*WHAT TO PRODUCE*.
Up to and including the line that contains "def Dev.alters (d", reproduce every line exactly, beginning with the first line below.

*EXCERPTED DATA*.
/-- The first item of a vehicle path that is out of order or out of time (code 6). -/
def alongAll (g : Graph) (track : Option (Nat × Nat × Int)) : Nat → Option (Nat × Nat) → Along → List ResItem → Option Nat
  | _, _, _, [] => none
  | i, prev, pos, it :: its =>
    let times := decide (it.start ≤ it.stop) && (match prev with
      | some (s, e) => decide (s ≤ it.start ∧ it.start ≤ e)
      | none => true)
    match alongItem g track pos it with
    | some p => if times then alongAll g track (i + 1) (some (it.start, it.stop)) p its else some i
    | none => some i

/-- The group that a vehicle without holds stands in: that of its track position (R230, R251). -/
def trackGroup (g : Graph) (t : Option (Nat × Nat × Int)) : Option Nat :=
  match t with
  | none => none
  | some (a, c, _) =>
    match g.arc a with
    | some r => match (g.segsOf r).find? (fun s => decide (c < s.2.1)) with
      | some s => some s.2.2
      | none => ((g.segsOf r).getLast?).map (fun s => s.2.2)
    | none => none

/-- True where a checked change set alters a record of a table (R256). -/
def Dev.alters (d : Dev) (k : Key) (size id : Nat) : Bool :=
  match tabGet d.cs.staged k with
  | some (.oct b) => decide (d.nat 0x201003 = 3) &&
      decide ((b.drop (size * id)).take size ≠ ((d.oct k).drop (size * id)).take size)
  | _ => false

/-- True where an item names a record that a checked change set alters (code 9). -/
def Dev.changing (d : Dev) (g : Graph) (it : ResItem) : Bool :=
  d.alters 0x2C1004 4 it.group || (decide (it.arc ≠ 0xFFFF) && (d.alters 0x2C1002 24 it.arc || (match g.arc it.arc with
    | some a => d.alters 0x2C1003 8 (a.first + it.seg) || (decide (it.kind ≠ 0) && d.alters 0x2C1001 16 a.to_)
    | none => false)))

/-- R246: PATH and SLOT are as the OP requires. -/
def reqAddressOk (r : ResReq) (op : Nat) : Bool :=
  if op = 4 then decide (r.path = 0xFFFF ∧ r.slot = 0xFF)
  else if r.path < 128 then decide (r.slot = r.path)
  else decide (r.slot = 0xFF)

/-- Code 1 of R249: -1 for the header, else the first offending item. -/
def reqMalformed (r : ResReq) (op : Nat) : Option Nat :=
  let n := r.count
  let countOk := if op = 3 then n = 0 else if op = 4 then n = 1 else 1 ≤ n ∧ n ≤ 2048
  if r.magic ≠ 0x5652 ∨ r.version ≠ 1 ∨ op = 0 ∨ 4 < op ∨ ¬countOk ∨ r.length ≠ 24 + 16 * n ∨ r.items.length ≠ n
      ∨ r.rsv ≠ 0 ∨ !(reqAddressOk r op) then some 0xFFFF
  else
    let plain := decide (128 ≤ r.path)
    r.items.findIdx? (fun it => decide (2 < it.kind) || decide (it.rsv ≠ 0) || decide (it.kind = 2 ∧ it.stop ≠ 0xFFFFFFFF)
      || (plain && decide (it.arc ≠ 0xFFFF ∨ it.kind = 2)))

/-- The node that an item names, for node and park items. -/
def itemNode (g : Graph) (it : ResItem) : Option Nat :=
  if it.kind = 0 then none else (g.arc it.arc).map (·.to_)

/-- Path chainages of the items: each segment's end counted on from `c` at `pos`, its start within its arc (R285). -/
def stretches (g : Graph) (front : Int) : Int → List ResItem → List PathItem
  | _, [] => []
  | base, it :: its =>
    match g.arc it.arc with
    | none => []
    | some a =>
      match it.kind with
      | 0 =>
        let s := ((g.segsOf a)[it.seg]?).getD (0, 0, 0)
        { arc := it.arc, seg := it.seg, kind := 0, group := it.group, c0 := base + s.1, c1 := base + s.2.1 }
          :: stretches g front base its
      | 1 => { arc := it.arc, seg := 0, kind := 1, group := it.group, c0 := base + a.len, c1 := base + a.len }
          :: stretches g front (base + a.len) its
      | _ => { arc := it.arc, seg := 0, kind := 2, group := it.group, c0 := base, c1 := base } :: stretches g front base its

/-- The path chainage at which the arc of a segment item starts. -/
def arcStart (g : Graph) (c : PathItem) : Int :=
  match g.arc c.arc with
  | some a => c.c0 - (((g.segsOf a)[c.seg]?).getD (0, 0, 0)).1
  | none => c.c0

/-- The park hold of a path and its node. -/
def Dev.parkOf (d : Dev) (p : Nat) : Option (Hold × Nat) :=
  match (d.holdsOf p).find? (fun h => h.kind == .park) with
  | some h => h.nodes.getLast?.map (fun n => (h, n))
  | none => none

/-- The whole seconds of a stored interval from now on; a park occupies none (R243). -/
def secsOf (now start : Int) : Option Int → List Int
  | none => []
  | some e =>
    let s := max start now / 1000
    (List.range ((e - 1) / 1000 - s + 1).toNat).map (fun i => s + (i : Nat))

/-- True for the stored interval that continues the park of its path (R251). -/
def Merged.joins (m : Merged) : Option Hold → Bool
  | some p => decide (p.group = m.group ∧ m.first = 0)
  | none => false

*EXERCISE RESPONSE*.
/-- The first item of a vehicle path that is out of order or out of time (code 6). -/
def alongAll (g : Graph) (track : Option (Nat × Nat × Int)) : Nat → Option (Nat × Nat) → Along → List ResItem → Option Nat
  | _, _, _, [] => none
  | i, prev, pos, it :: its =>
    let times := decide (it.start ≤ it.stop) && (match prev with
      | some (s, e) => decide (s ≤ it.start ∧ it.start ≤ e)
      | none => true)
    match alongItem g track pos it with
    | some p => if times then alongAll g track (i + 1) (some (it.start, it.stop)) p its else some i
    | none => some i

/-- The group that a vehicle without holds stands in: that of its track position (R230, R251). -/
def trackGroup (g : Graph) (t : Option (Nat × Nat × Int)) : Option Nat :=
  match t with
  | none => none
  | some (a, c, _) =>
    match g.arc a with
    | some r => match (g.segsOf r).find? (fun s => decide (c < s.2.1)) with
      | some s => some s.2.2
      | none => ((g.segsOf r).getLast?).map (fun s => s.2.2)
    | none => none

/-- True where a checked change set alters a record of a table (R256). -/
def Dev.alters (d : Dev) (k : Key) (size id : Nat) : Bool :=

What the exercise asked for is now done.